The system then generates five different possible fixes.

Step 5: Each proposed fix goes through a rigorous review process. A panel of LLMs (including Gemini, Claude, GPT, and Llama) examines each solution. If any of these LLM reviewers approves a fix, it’s sent to the human developer for final validation. 

The LLM reviewers check two crucial things:

  1. Valid: Does it preserve the original code’s functionality?
  2. Correct: Does the fix actually solve the security problem?
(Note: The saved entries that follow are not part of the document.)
-- ==== Sys2Proof/Machine/CellOps.lean ====
section
/-! DEFINITION. Cells and control entries: planes and masks (R110, R311, R329), the units behind a SUN (R388), cells (R315–R318, Tables
FB-2 to FB-4), and the pair entries (Table PR-1). -/
namespace Sys2Proof.Machine

def State.modFab (s : State) (f : Fab → Fab) : State := { s with fab := f s.fab }

/-! ### Planes, lanes and masks -/

def State.plane (s : State) (p : Nat) : Plane := mgetD s.fab.planes p {}
def State.modPlane (s : State) (p : Nat) (f : Plane → Plane) : State := s.modFab (fun x => { x with planes := mmod x.planes p {} f })
def State.planeCfg (s : State) (p : Nat) : PlaneCfg := mgetD s.fab.cfg.planes p {}
def State.lane (s : State) (l : Nat) : Lane := mgetD s.fab.lanes l {}
def State.modLane (s : State) (l : Nat) (f : Lane → Lane) : State := s.modFab (fun x => { x with lanes := mmod x.lanes l {} f })

/-- A plane's lane list (R311). -/
def State.planeLanes (s : State) (p : Nat) : List Nat :=
  let c := s.planeCfg p
  if c.lanes = [] then upFrom (10 * p) 10 else c.lanes

/-- The enabled plane whose list holds a lane. -/
def State.planeOf (s : State) (l : Nat) : Option Nat :=
  (List.range 16).find? (fun p => (s.planeCfg p).enabled && decide (l ∈ s.planeLanes p))

/-- A lane carries frames: trained, not excluded, not down. -/
def Lane.inUse (l : Lane) : Bool := l.trained && !l.excluded && !l.down
def State.lanesUp (s : State) (p : Nat) : List Nat := (s.planeLanes p).filter (fun l => (s.lane l).inUse)

def State.planeUp (s : State) (p : Nat) : Bool := (s.plane p).st == .up
def State.planesUp (s : State) : List Nat := (List.range 16).filter s.planeUp

def sunKey (plane sun : Nat) : Nat := plane * 2048 + sun

/-- The UP planes that list a SUN (R110); this unit's own SUN is behind every UP plane by its loop path (R343). -/
def State.planeMask (s : State) (sun : Nat) : List Nat :=
  s.planesUp.filter (fun p => sun == s.dev.cfg.sun || mhas s.fab.listings (sunKey p sun))
def State.present (s : State) (sun : Nat) : Bool := s.planeMask sun != []
/-- The mask without the planes suspect for the SUN (R329). -/
def State.sprayMask (s : State) (sun : Nat) : List Nat := (s.planeMask sun).filter (fun p => !mhas s.fab.suspect (sunKey p sun))

/-! ### Units and streams -/

/-- The members that announce a pair SUN, this unit among them (R388). -/
def State.membersOf (s : State) (sun : Nat) : List Nat :=
  let own := if (s.pair.cfg.pair.map PairCfg.pairSun) = some sun then [s.dev.cfg.sun] else []
  own ++ (s.pair.heard.filter (fun h => h.2.pairSun == sun && h.1 != s.dev.cfg.sun)).map (fun h => h.1)

/-- The units a cell for a SUN goes to: the present members of a pair SUN, or the unit itself. -/
def State.targets (s : State) (sun : Nat) : List Nat :=
  match s.membersOf sun with
  | [] => [sun]
  | l => l.filter s.present

/-- The SUN that owns a system port (R319). -/
def State.spSun (s : State) (sp : Nat) : Option Nat := (mget s.fab.cfg.spmap sp).map SpEntry.sun
def State.spTargets (s : State) (sp : Nat) : List Nat := match s.spSun sp with | none => [] | some x => s.targets x

def streamKey (sun sp tc : Nat) : Nat := sun * 2 ^ 18 + sp * 8 + tc
def State.txStream (s : State) (k : Nat) : Nat × Bool := (mget s.fab.txs k).getD (0, true)
def State.setTx (s : State) (k : Nat) (x : Nat × Bool) : State := s.modFab (fun f => { f with txs := mset f.txs k x })

/-- The stream SUN of a packet: a paired port's STREAM_SUN, else the unit's own (R31). -/
def State.streamSun (s : State) (k : Pkt) : Nat :=
  if k.arrival.isSome then ((mget s.pair.cfg.ports k.inPort).map PairPortCfg.stream).getD s.dev.cfg.sun else s.dev.cfg.sun

/-! ### Cells and control entries -/

/-- PCRC over the 256 payload bytes. -/
def pcrcOf (payload : List Byte) : Word := crc32c (fit 256 payload)

/-- FILL of Table FB-2. -/
def fillOf (n : Nat) : Nat := n % 256
def cellUsed (c : Cell) : Nat := if c.fill = 0 then 256 else c.fill
/-- The control entries of a CTRL cell. -/
def cellEntries (c : Cell) : List (List Byte) := chunks 16 (if c.fill % 16 = 0 then 16 else c.fill % 16) c.payload

def tokenEntry (kind stream sp tc first count : Nat) : List Byte :=
  putBe 1 kind ++ [0] ++ putBe 2 stream ++ putBe 2 sp ++ putBe 1 tc ++ putBe 3 (first % 2 ^ 24) ++ putBe 1 count ++ zeros 5
def requestEntryBytes (sp tc : Nat) (paired : Bool) (backlog : Nat) : List Byte :=
  putBe 1 3 ++ [0] ++ putBe 2 sp ++ putBe 1 tc ++ putBe 1 (b2n paired) ++ putBe 4 (sat 32 backlog) ++ zeros 6
def creditEntryBytes (sp tc cells : Nat) : List Byte := putBe 1 4 ++ [0] ++ putBe 2 sp ++ putBe 1 tc ++ [0] ++ putBe 2 cells ++ zeros 8
def ackEntryBytes (control : Bool) (stream sp tc cum : Nat) (bitmap : Word) : List Byte :=
  putBe 1 5 ++ putBe 1 (b2n control) ++ putBe 2 stream ++ putBe 2 sp ++ putBe 1 tc ++ putBe 3 (cum % 2 ^ 24) ++ putBe 4 bitmap.toNat ++ zeros 2
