/-- FAB.PLANE OP 2: a plane in UP is lost, and its domain goes off (R347). -/
def disablePlane (p : Nat) (s : State) : State :=
  let s := if s.planeUp p then planeLoss p false s
    else if (s.plane p).st = .holdoff then s else (dropSecret p (s.modPlane p (fun x => { x with st := .absent, timer := none })))
  let s := foldS (s.planeLanes p) s (fun l s => s.modLane l (fun _ => {}))
  let s := { s with pwr := { s.pwr with queue := without s.pwr.queue (39 + p) } }
  let wasOn := s.domOn (39 + p)
  let s := (s.modFabCfg (fun c => { c with planes := mmod c.planes p {} (fun x => { x with enabled := false }) })).setDom (39 + p) .off
  fabricWindows (rampNext 64 (if wasOn then domainEvent (39 + p) false s else s))

/-- FAB.PLANE (R311, R347). -/
def bodyFabPlane : Body := fun _ e s =>
  let p := e.p 24 1
  let op := e.p 25 1
  let mn := orDefault (e.p 26 1) 8
  let fl := e.p 27 1
  let lanes := laneList (bytesAt e.raw 28 10)
  let eff := if lanes = [] then upFrom (10 * p) 10 else lanes
  let old := s.planeCfg p
  if 15 < p ∨ (op ≠ 1 ∧ op ≠ 2) then fabRange s
  else if op = 2 then storing s (.ok (if old.enabled then disablePlane p s else s))
  else if 10 < mn ∨ lanes.any (fun l => decide (159 < l)) ∨ lanes.eraseDups.length ≠ lanes.length then fabRange s
  else if s.laneTaken p eff then .err s St.eState Dt.fabLaneTaken
  else if (s.plane p).st ≠ .absent ∧ s.planeLanes p ≠ eff then .err s St.eState Dt.fabPlaneBusy
  else
    let c : PlaneCfg := { enabled := true, minLanes := mn, encrypt := bit fl 0, backToBack := bit fl 1, lanes := lanes }
    let s' := powerOn (39 + p) (s.modFabCfg (fun x => { x with planes := mset x.planes p c }))
    let s' := if s'.planeUp p ∧ (s'.lanesUp p).length < mn then fabricWindows (planeLoss p false (fault 4 p 0 s')) else s'
    storing s (.ok s')

/-- What holds a system port's entry (R319). -/
def State.spBusy (s : State) (sp : Nat) : Bool :=
  (List.range 8).any (fun tc => !(s.voq (voqKey sp tc)).q.isEmpty || (s.voq (voqKey sp tc)).credits != 0)
    || s.fab.retention.any (fun c => c.cell.kind == .data && c.cell.sp == sp)
    || s.fab.creditOut.any (fun x => x.1 / 2048 / 8 == sp)
    || s.rack.streams.any (fun t => t.1 / 8 % 32768 == sp
        && (t.2.partial_ != [] || t.2.nums.any (fun n => n.2.cell.isSome && n.2.st != .released)))

/-- FAB.SPMAP records applied in order: the map, or the index, status and detail of the first that fails. -/
def spmapAll (s : State) : Nat → AMap SpEntry → List (List Byte) → AMap SpEntry × Option (Nat × Nat × Nat)
  | _, m, [] => (m, none)
  | i, m, r :: t =>
    let sp := le r 0 2
    let sun := le r 2 2
    let loc := le r 4 1
    let valid := bit (le r 5 1) 0
    if 1 < le r 5 1 ∨ le r 6 2 ≠ 0 then (m, some (i, St.eArg, Dt.hifReservedNonzero))
    else if 32767 < sp ∨ (valid ∧ (2047 < sun ∨ 127 < loc)) then (m, some (i, St.eArg, Dt.fabRange))
    else
      let old := mget m sp
      let new : Option SpEntry := if valid then some { sun := sun, localPort := loc } else none
      if old.isSome ∧ old ≠ new ∧ s.spBusy sp then (m, some (i, St.eState, Dt.fabSpBusy))
      else spmapAll s (i + 1) (mput m sp new) t

/-- FAB.SPMAP (R319). -/
def bodyFabSpmap : Body := fun vi e s =>
  let n := e.p 24 4
  if n = 0 ∨ 32768 < n then fabRange s
  else if e.dataLen ≠ 8 * n then badLen vi s
  else match spmapAll s 0 s.fab.cfg.spmap (chunks 8 n e.buf) with
    | (_, some (i, st, dt)) => .err s st dt (putLe 4 i)
    | (m, none) => storing s (.ok (s.modFabCfg (fun c => { c with spmap := m })) (putLe 4 0xFFFFFFFF))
Key Lessons for Building Auto-Patching Systems

After reading through all this auto-patching content, I’ve identified three principles for building effective auto-patching tools:

  1. Focus the AI’s Attention: Just like humans, AI works better when it can concentrate on relevant information. Don’t throw all the code at a model, hoping a quality patch is generated. Instead, narrow the scope (i.e., focusing on dependent code with our PDG graph) to help create more effective patches more consistently.
  2. Traditional Tools: Don’t throw out traditional security tools. In every case, we rely on static analysis to discover the vulnerability, test the code with a unit test, and automate the process with quality CI/CD pipelines. As we can see, LLMs assist with automating this even further, but they are not replacing everything (…yet).  
  3. Dynamic Prompting: Systems that automatically adjust their approach based on each specific vulnerability perform significantly better. LLMPatch does a great job with this by creating a series of automated steps before the final patch generation prompt, such as extracting relevant code based on the PDG, finding the root cause, comparing root cause examples, and bundling this together for the final prompt. If you check Table 2 on page 11 of their paper, you’ll see just how important each step is for effectiveness.  

Looking ahead, we’re witnessing the early stages of self-healing software becoming a reality. Each of these approaches represents another step toward truly resilient systems – and that future might be closer than we think.